By Order of the Board of Directors,
Mark L. Mestayer
Secretary
Baton Rouge, Louisiana
September 30, 1996
THE COMPANY WILL FURNISH WITHOUT CHARGE COPIES OF ITS ANNUAL REPORT ON FORM
10-K FOR THE FISCAL YEAR ENDED JUNE 30, 1996 TO INTERESTED SECURITYHOLDERS ON
REQUEST. THE COMPANY WILL FURNISH TO ANY SUCH PERSON ANY EXHIBITS DESCRIBED IN
THE LIST ACCOMPANYING SUCH REPORT UPON PAYMENT OF REASONABLE FEES RELATING TO
THE COMPANY'S FURNISHING SUCH EXHIBITS. REQUESTS FOR COPIES SHOULD BE DIRECTED
TO J. FRED JOHNSON, TREASURER AND CHIEF FINANCIAL OFFICER, P.O. BOX 2467, BATON
ROUGE, LOUISIANA 70821.
12
<PAGE> 15
PLEASE DO NOT FOLD THIS PROXY
PROXY-PICCADILLY CAFETERIAS, INC.
THIS PROXY IS SOLICITED BY THE BOARD OF DIRECTORS
FOR THE ANNUAL MEETING OF SHAREHOLDERS ON NOVEMBER 4, 1996
The undersigned hereby appoints Paul W. Murrill and Mark L. Mestayer, or
either of them, with full power of substitution, attorneys and proxies of the
undersigned to vote all shares of Piccadilly Cafeterias, Inc. (the "Company")

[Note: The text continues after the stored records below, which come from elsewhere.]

-- ==== Sys2Proof/Machine/Encode.lean ====
section
/-! DEFINITION. Coding (09_encoder.md): tile columns and segments (R229, R171), the mordant band (R237), fugitive CTUs and
clean samples (R240 to R243), what a CTU may be coded as (R233, R244, R245, R247), fixed-cost forms (R246, R248), memory
errors (R252, R253), and the configuration that a programme's pictures keep. -/

namespace Sys2Proof.Machine

/-! ### Tile columns (R229, R231) -/

/-- First CTU column of tile column `t`, and the column after its last. -/
def ProgCfg.colLo (g : ProgCfg) (t : Nat) : Nat := t * g.wc / g.tiles
def ProgCfg.colHi (g : ProgCfg) (t : Nat) : Nat := (t + 1) * g.wc / g.tiles
def ProgCfg.cols (g : ProgCfg) (t : Nat) : Nat := g.colHi t - g.colLo t

/-- Segments of one row in tile column `t`: one per two CTUs (07, "Tasks and contexts"). -/
def ProgCfg.segs (g : ProgCfg) (t : Nat) : Nat := ceilDiv (g.cols t) 2

/-- The tile column of a CTU column. -/
def ProgCfg.tileOf (g : ProgCfg) (x : Nat) : Nat :=
  ((List.range g.tiles).find? (fun t => g.colLo t ≤ x && x < g.colHi t)).getD 0

/-- Engines that share a tile column's rows. -/
def ProgCfg.share (g : ProgCfg) : Nat := 16 / g.tiles

/-- The native engine of row `k` in tile column `t` (R229). -/
def ProgCfg.native (g : ProgCfg) (t k : Nat) : Nat := g.share * t + k % g.share

/-- The entropy coder of tile column `t` of programme `p` (R229). -/
def ProgCfg.coder (g : ProgCfg) (p t : Nat) : Nat := (if g.tiles = 2 then 2 * t + p else t + p) % 4

/-- The segment that holds the CTU at place `i` of a tile column, with what (k, j) waits for in row k − 1 (R171). -/
def ProgCfg.segAbove (g : ProgCfg) (t j : Nat) : Nat :=
  let last := min (2 * j + 1) (g.cols t - 1)
  if last + 2 < g.cols t then (last + 2) / 2 else g.segs t - 1

/-- Lines of row `k`, and its last line (R167). -/
def ProgCfg.lastLine (g : ProgCfg) (k : Nat) : Nat := min ((k + 1) * g.h) g.hgt - 1

/-- The capture line of row `k` (R167). -/
def ProgCfg.captureLine (g : ProgCfg) (k : Nat) : Nat :=
  let y := g.lastLine k
  if g.scale then min (g.active - 1) (ceilDiv ((y + 1) * g.active) g.hgt - 1 + 3) else y

/-! ### Fixed-cost forms (R246) -/

/-- Bit bound of a form: 1 fill, 2 fixed intra, 3 start. -/
def formBits (vvc : Bool) (form : Nat) : Nat :=
  if form = 1 then (if vvc then 96 else 24)
  else if form = 2 then (if vvc then 800 else 600)
  else (if vvc then 64 else 32)

/-! ### The band (R237) -/

/-- Columns of the band at position `i`: first, and one after the last. -/
def ProgCfg.bandLo (g : ProgCfg) (i : Nat) : Nat := i * g.wc / g.cycle
def ProgCfg.bandHi (g : ProgCfg) (i : Nat) : Nat := (i + 1) * g.wc / g.cycle

/-- The picture carries a band: ordinary pictures outside M4 (R254, R255, R269). -/
def PicSt.banded (q : PicSt) : Bool := q.kind == .ordinary && q.cfg.mode != 4

def PicSt.inBand (q : PicSt) (x : Nat) : Bool :=
  q.banded && q.cfg.bandLo q.pos ≤ x && x < q.cfg.bandHi q.pos

/-- The column immediately left of the band, when the band does not begin at column 0. -/
def PicSt.leftOfBand (q : PicSt) (x : Nat) : Bool := q.banded && x + 1 == q.cfg.bandLo q.pos

/-- Refreshed columns of the picture: those the band has crossed in the cycle. -/
def PicSt.refreshed (q : PicSt) : Nat := if q.banded then q.cfg.bandHi q.pos else 0

/-- The form that R248 gives a CTU at rung 7, which is also the one whose bound R269 reserves. -/
def PicSt.floorForm (q : PicSt) (x : Nat) : Nat :=
  if q.cfg.mode = 4 then 2
  else match q.kind with
    | .start => if q.cfg.vvc then 1 else 3
    | .ordinary => if q.inBand x || q.leftOfBand x then 2 else 1
    | _ => 1

/-- Floor bits of a CTU column (R269). -/
def PicSt.floorCtu (q : PicSt) (x : Nat) : Nat := formBits q.cfg.vvc (q.floorForm x)

/-- Floor φ of the columns `lo` to `hi` − 1 of one row. -/
def PicSt.floorCols (q : PicSt) (lo hi : Nat) : Nat :=
  (List.range (hi - lo)).foldl (fun s i => s + q.floorCtu (lo + i)) 0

which the undersigned is entitled to vote at the Annual Meeting of Shareholders
of the Company to be held on November 4, 1996 at 10:00 a.m., local time, at the
general offices of the Company, 3232 Sherwood Forest Boulevard, Baton Rouge,
Louisiana, and at any adjournments thereof, with respect to:
(1) Election of directors to serve a term of office expiring at the Annual
Meeting of Shareholders in 1999 and until their successors shall have
been elected and qualified:
/ / FOR all nominees listed below (except as marked to show the contrary
below)
/ / WITHHOLD AUTHORITY to vote for all nominees listed below
Robert P. Guyton Edward M. Simmons, Sr. Christel C. Slaughter
(INSTRUCTION: To withhold authority to vote for any individual nominee, write
the name of the nominee in the space provided below.)
- -------------------------------------------------------------------------------
(Continued and to be signed on the Reverse Side)
(2) In their discretion, upon such other matters as may properly come before
the meeting; all as described in the Notice of Annual Meeting and Proxy
Statement; receipt of which is hereby acknowledged.
Dated this ____day of ____________________, 1996
________________________________________________
________________________________________________
Signature(s) of Shareholders
Please sign exactly as your name appears hereon.
When signing as executor, administrator,
trustee, or other representative, please give
your full title. All joint owners must sign.
This Proxy will be voted in accordance with the specifications made hereon.
If no contrary specification is made, it will be voted "FOR" the proposal.